** Opening Records for the exercise block **

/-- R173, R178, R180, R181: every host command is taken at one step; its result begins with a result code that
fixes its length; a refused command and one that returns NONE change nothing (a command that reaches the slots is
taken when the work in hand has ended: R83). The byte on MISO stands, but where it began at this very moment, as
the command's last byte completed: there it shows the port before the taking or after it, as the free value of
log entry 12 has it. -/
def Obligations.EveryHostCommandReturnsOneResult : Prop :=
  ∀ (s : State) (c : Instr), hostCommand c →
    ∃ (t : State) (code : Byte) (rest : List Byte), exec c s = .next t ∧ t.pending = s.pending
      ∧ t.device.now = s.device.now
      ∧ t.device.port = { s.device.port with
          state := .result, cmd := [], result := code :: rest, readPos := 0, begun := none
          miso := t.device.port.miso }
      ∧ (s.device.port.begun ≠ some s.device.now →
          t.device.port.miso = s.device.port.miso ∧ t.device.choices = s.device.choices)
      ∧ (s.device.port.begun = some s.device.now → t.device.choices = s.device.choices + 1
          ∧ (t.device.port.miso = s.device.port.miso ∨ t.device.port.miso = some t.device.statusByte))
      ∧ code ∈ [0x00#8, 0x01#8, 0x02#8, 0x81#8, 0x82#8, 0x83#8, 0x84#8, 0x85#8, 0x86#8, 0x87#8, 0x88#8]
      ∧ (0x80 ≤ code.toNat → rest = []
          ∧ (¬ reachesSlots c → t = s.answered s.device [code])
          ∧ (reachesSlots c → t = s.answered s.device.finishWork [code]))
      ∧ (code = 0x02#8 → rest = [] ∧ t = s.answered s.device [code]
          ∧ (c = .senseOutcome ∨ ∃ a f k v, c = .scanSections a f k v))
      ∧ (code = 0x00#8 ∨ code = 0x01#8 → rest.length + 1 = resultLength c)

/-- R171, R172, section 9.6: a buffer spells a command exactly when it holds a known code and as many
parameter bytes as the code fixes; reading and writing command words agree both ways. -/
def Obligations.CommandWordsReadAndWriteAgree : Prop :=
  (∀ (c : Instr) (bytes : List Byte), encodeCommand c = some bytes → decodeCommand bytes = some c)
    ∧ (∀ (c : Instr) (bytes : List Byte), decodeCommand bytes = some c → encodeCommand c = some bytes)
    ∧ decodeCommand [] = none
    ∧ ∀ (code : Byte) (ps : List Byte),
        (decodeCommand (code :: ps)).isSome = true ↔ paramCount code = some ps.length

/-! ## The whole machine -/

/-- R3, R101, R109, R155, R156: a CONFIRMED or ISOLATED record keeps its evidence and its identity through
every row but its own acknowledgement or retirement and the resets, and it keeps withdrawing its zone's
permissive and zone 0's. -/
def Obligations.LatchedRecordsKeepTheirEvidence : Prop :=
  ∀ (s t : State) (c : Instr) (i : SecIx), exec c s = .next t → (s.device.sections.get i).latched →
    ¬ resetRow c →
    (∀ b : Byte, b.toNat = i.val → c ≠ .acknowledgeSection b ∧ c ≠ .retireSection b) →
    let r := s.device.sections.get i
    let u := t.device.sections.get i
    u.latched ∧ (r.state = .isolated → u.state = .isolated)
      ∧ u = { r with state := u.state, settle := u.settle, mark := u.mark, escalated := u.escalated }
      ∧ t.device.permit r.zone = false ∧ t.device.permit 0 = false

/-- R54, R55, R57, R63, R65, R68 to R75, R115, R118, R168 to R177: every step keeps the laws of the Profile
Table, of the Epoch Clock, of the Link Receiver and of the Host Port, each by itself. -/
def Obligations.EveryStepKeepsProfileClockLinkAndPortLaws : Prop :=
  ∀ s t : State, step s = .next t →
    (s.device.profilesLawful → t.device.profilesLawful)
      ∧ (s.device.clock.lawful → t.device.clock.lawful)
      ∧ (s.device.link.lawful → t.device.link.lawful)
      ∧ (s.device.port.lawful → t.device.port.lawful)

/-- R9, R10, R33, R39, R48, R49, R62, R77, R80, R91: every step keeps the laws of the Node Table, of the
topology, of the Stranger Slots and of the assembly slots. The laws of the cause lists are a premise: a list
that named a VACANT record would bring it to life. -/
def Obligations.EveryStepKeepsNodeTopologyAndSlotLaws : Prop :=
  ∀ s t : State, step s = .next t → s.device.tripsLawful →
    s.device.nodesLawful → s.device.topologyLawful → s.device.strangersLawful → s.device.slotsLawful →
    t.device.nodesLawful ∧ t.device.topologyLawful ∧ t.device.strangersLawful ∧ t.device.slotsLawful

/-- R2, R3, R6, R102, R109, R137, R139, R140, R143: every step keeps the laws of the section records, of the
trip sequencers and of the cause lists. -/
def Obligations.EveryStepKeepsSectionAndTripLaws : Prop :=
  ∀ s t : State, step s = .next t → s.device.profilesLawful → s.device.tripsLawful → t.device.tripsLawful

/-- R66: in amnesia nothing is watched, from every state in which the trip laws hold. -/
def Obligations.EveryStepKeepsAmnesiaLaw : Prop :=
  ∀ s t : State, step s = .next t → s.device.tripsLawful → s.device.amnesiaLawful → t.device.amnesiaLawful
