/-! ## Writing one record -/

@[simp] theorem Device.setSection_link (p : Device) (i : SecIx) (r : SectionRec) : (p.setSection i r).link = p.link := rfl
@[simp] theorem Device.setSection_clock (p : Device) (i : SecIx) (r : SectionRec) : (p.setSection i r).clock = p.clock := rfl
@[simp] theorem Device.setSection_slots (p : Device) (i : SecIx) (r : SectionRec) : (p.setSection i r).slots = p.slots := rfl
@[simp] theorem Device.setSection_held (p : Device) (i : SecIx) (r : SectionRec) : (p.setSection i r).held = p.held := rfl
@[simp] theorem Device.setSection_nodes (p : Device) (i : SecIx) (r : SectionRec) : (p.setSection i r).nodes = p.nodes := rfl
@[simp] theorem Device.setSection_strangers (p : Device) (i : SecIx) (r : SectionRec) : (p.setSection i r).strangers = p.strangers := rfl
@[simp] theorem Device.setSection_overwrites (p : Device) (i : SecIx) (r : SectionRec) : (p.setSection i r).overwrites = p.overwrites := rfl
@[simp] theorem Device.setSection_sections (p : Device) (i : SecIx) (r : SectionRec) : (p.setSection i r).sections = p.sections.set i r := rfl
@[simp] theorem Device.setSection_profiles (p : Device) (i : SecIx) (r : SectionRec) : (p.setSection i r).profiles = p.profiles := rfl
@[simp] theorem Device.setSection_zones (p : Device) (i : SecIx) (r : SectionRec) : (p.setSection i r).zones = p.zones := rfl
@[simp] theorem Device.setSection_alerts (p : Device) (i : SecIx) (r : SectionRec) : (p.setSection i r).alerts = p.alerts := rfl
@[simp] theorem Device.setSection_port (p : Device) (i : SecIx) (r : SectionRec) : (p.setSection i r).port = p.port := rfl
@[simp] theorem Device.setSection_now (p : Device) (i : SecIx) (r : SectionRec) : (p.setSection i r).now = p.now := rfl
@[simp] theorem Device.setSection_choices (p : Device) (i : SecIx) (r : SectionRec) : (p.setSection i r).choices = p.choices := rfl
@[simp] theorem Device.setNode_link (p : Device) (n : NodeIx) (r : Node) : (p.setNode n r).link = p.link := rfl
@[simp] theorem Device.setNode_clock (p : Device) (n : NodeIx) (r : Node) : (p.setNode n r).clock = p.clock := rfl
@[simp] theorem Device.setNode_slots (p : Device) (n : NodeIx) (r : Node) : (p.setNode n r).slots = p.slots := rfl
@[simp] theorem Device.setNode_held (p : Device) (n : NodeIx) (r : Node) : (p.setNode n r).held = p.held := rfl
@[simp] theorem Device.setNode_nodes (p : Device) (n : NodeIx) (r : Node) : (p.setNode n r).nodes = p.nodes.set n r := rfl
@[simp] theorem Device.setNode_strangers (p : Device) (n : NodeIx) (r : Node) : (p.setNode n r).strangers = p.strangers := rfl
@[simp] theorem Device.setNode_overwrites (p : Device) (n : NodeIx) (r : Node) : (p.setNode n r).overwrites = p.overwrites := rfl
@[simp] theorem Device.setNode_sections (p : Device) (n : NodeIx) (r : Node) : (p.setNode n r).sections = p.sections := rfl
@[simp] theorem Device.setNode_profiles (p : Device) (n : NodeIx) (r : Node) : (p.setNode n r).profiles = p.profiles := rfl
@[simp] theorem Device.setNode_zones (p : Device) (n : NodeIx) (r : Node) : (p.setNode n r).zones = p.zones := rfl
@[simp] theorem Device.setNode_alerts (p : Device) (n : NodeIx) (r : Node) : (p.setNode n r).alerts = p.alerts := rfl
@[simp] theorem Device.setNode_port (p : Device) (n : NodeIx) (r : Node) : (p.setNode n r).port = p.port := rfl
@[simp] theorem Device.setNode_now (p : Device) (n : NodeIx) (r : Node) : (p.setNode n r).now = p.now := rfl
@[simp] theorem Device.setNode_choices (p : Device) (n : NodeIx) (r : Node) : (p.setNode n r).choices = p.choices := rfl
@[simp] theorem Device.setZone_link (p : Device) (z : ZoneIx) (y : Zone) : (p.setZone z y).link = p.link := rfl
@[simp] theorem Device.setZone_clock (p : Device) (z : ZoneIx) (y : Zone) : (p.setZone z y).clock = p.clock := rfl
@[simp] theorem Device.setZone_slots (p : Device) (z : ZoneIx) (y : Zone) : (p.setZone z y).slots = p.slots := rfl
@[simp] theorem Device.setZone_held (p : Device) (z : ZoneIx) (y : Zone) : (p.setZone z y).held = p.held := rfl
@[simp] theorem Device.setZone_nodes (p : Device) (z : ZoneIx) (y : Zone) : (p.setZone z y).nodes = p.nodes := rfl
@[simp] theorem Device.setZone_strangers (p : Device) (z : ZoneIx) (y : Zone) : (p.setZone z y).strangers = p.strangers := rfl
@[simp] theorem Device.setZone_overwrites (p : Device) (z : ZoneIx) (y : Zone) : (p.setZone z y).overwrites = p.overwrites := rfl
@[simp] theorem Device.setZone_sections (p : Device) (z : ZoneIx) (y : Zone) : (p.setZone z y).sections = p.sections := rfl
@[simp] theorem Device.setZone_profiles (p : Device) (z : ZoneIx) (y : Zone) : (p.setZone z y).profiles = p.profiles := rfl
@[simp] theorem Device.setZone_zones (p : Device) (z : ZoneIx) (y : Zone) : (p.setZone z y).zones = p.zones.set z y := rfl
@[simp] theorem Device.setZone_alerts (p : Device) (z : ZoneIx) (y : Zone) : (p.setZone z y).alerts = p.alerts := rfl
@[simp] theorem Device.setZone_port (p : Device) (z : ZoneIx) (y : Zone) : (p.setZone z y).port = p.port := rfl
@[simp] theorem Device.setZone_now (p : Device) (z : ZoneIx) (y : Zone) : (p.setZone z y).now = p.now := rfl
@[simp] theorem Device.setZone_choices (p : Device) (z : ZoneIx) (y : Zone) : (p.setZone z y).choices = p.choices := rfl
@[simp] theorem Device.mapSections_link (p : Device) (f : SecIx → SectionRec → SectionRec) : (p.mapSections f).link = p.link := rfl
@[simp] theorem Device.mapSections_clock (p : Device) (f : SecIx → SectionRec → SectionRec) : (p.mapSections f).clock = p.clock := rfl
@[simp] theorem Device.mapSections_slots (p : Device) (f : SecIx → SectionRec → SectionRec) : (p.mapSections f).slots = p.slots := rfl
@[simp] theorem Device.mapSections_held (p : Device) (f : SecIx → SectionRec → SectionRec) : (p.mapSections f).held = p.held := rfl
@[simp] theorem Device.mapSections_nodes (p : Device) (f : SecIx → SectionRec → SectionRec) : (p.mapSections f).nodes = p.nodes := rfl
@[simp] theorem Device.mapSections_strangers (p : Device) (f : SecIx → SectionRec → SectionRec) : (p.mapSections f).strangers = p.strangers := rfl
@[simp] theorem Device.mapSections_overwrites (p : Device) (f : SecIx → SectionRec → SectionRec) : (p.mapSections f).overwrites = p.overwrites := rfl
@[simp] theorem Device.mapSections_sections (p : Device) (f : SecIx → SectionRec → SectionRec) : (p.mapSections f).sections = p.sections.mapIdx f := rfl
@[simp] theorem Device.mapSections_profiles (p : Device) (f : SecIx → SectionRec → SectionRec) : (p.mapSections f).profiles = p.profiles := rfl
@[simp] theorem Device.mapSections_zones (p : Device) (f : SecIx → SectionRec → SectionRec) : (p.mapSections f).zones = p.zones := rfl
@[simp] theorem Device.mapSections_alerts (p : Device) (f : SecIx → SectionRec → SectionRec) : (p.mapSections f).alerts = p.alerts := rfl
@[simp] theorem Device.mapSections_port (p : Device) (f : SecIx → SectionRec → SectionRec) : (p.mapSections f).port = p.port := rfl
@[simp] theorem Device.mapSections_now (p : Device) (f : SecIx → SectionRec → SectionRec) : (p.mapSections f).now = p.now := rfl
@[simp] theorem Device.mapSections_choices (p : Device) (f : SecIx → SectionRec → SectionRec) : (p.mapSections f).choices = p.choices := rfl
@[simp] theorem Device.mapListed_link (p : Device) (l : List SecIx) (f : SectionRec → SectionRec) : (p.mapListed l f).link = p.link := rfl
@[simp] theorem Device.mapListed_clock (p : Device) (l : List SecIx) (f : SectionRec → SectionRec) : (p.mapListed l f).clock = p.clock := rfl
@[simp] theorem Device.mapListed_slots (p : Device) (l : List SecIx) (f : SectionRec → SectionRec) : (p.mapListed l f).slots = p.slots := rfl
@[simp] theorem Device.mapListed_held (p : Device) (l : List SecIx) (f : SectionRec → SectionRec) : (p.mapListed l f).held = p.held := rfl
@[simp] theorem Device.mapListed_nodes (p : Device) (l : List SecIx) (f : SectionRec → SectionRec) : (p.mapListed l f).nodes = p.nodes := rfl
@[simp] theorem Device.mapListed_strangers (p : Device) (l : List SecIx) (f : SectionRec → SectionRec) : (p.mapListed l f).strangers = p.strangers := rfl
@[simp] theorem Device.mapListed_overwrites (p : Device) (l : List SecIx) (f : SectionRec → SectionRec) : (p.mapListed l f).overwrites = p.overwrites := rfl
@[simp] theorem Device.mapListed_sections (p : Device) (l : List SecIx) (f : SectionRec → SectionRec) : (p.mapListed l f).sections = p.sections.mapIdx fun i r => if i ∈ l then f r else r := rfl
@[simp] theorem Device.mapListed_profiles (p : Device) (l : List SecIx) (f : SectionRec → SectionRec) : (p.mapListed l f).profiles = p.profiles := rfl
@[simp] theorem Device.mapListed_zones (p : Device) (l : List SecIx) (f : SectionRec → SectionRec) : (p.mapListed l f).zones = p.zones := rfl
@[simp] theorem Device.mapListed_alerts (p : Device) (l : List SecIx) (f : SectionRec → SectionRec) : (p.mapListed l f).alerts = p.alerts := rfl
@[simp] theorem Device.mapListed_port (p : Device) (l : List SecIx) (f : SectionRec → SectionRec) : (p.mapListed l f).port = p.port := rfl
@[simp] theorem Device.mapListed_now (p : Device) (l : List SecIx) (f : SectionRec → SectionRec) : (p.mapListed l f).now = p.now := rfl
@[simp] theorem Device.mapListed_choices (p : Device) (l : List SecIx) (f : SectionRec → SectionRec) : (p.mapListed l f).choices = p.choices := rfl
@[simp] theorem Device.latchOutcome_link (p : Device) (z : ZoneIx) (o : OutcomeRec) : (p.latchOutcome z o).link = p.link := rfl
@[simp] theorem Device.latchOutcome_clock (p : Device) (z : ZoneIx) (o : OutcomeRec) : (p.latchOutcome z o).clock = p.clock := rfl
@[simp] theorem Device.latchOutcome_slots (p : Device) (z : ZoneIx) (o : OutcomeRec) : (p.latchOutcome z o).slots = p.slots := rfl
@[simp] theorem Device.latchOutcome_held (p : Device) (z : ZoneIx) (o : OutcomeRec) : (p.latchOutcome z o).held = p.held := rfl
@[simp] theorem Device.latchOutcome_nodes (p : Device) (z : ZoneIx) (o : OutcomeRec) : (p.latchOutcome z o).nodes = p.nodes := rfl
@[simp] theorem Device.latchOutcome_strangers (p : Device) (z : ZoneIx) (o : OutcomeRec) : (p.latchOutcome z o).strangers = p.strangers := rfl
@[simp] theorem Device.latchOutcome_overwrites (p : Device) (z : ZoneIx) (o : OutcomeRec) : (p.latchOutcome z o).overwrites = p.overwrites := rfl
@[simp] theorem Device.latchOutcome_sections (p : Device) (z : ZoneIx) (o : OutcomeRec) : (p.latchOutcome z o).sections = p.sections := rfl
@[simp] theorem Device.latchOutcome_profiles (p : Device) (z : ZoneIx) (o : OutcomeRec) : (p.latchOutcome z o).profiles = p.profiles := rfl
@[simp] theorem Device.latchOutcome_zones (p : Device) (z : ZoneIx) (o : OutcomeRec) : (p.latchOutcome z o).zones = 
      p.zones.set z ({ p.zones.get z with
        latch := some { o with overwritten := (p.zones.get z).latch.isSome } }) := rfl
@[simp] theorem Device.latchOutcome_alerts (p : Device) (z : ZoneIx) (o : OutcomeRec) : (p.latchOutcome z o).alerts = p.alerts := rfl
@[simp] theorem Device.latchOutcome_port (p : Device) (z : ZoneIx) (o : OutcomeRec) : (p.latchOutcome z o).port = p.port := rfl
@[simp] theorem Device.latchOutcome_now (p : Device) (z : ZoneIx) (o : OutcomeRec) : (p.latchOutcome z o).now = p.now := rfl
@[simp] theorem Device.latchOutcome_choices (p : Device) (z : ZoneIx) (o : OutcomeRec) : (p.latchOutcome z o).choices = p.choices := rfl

** Closing Records for the exercise block **

Copy out the range of lines above starting at the line with "def Obligations.EveryStepKeepsSectionAndTripLaws : Prop" and ending at the line with "i r).strangers = p.strangers := rfl", exactly and including both.

def Obligations.EveryStepKeepsSectionAndTripLaws : Prop :=
  ∀ s t : State, step s = .next t → s.device.profilesLawful → s.device.tripsLawful → t.device.tripsLawful

/-- R66: in amnesia nothing is watched, from every state in which the trip laws hold. -/
def Obligations.EveryStepKeepsAmnesiaLaw : Prop :=
  ∀ s t : State, step s = .next t → s.device.tripsLawful → s.device.amnesiaLawful → t.device.amnesiaLawful
/-! ## Writing one record -/

@[simp] theorem Device.setSection_link (p : Device) (i : SecIx) (r : SectionRec) : (p.setSection i r).link = p.link := rfl
@[simp] theorem Device.setSection_clock (p : Device) (i : SecIx) (r : SectionRec) : (p.setSection i r).clock = p.clock := rfl
@[simp] theorem Device.setSection_slots (p : Device) (i : SecIx) (r : SectionRec) : (p.setSection i r).slots = p.slots := rfl
@[simp] theorem Device.setSection_held (p : Device) (i : SecIx) (r : SectionRec) : (p.setSection i r).held = p.held := rfl
@[simp] theorem Device.setSection_nodes (p : Device) (i : SecIx) (r : SectionRec) : (p.setSection i r).nodes = p.nodes := rfl
@[simp] theorem Device.setSection_strangers (p : Device) (i : SecIx) (r : SectionRec) : (p.setSection i r).strangers = p.strangers := rfl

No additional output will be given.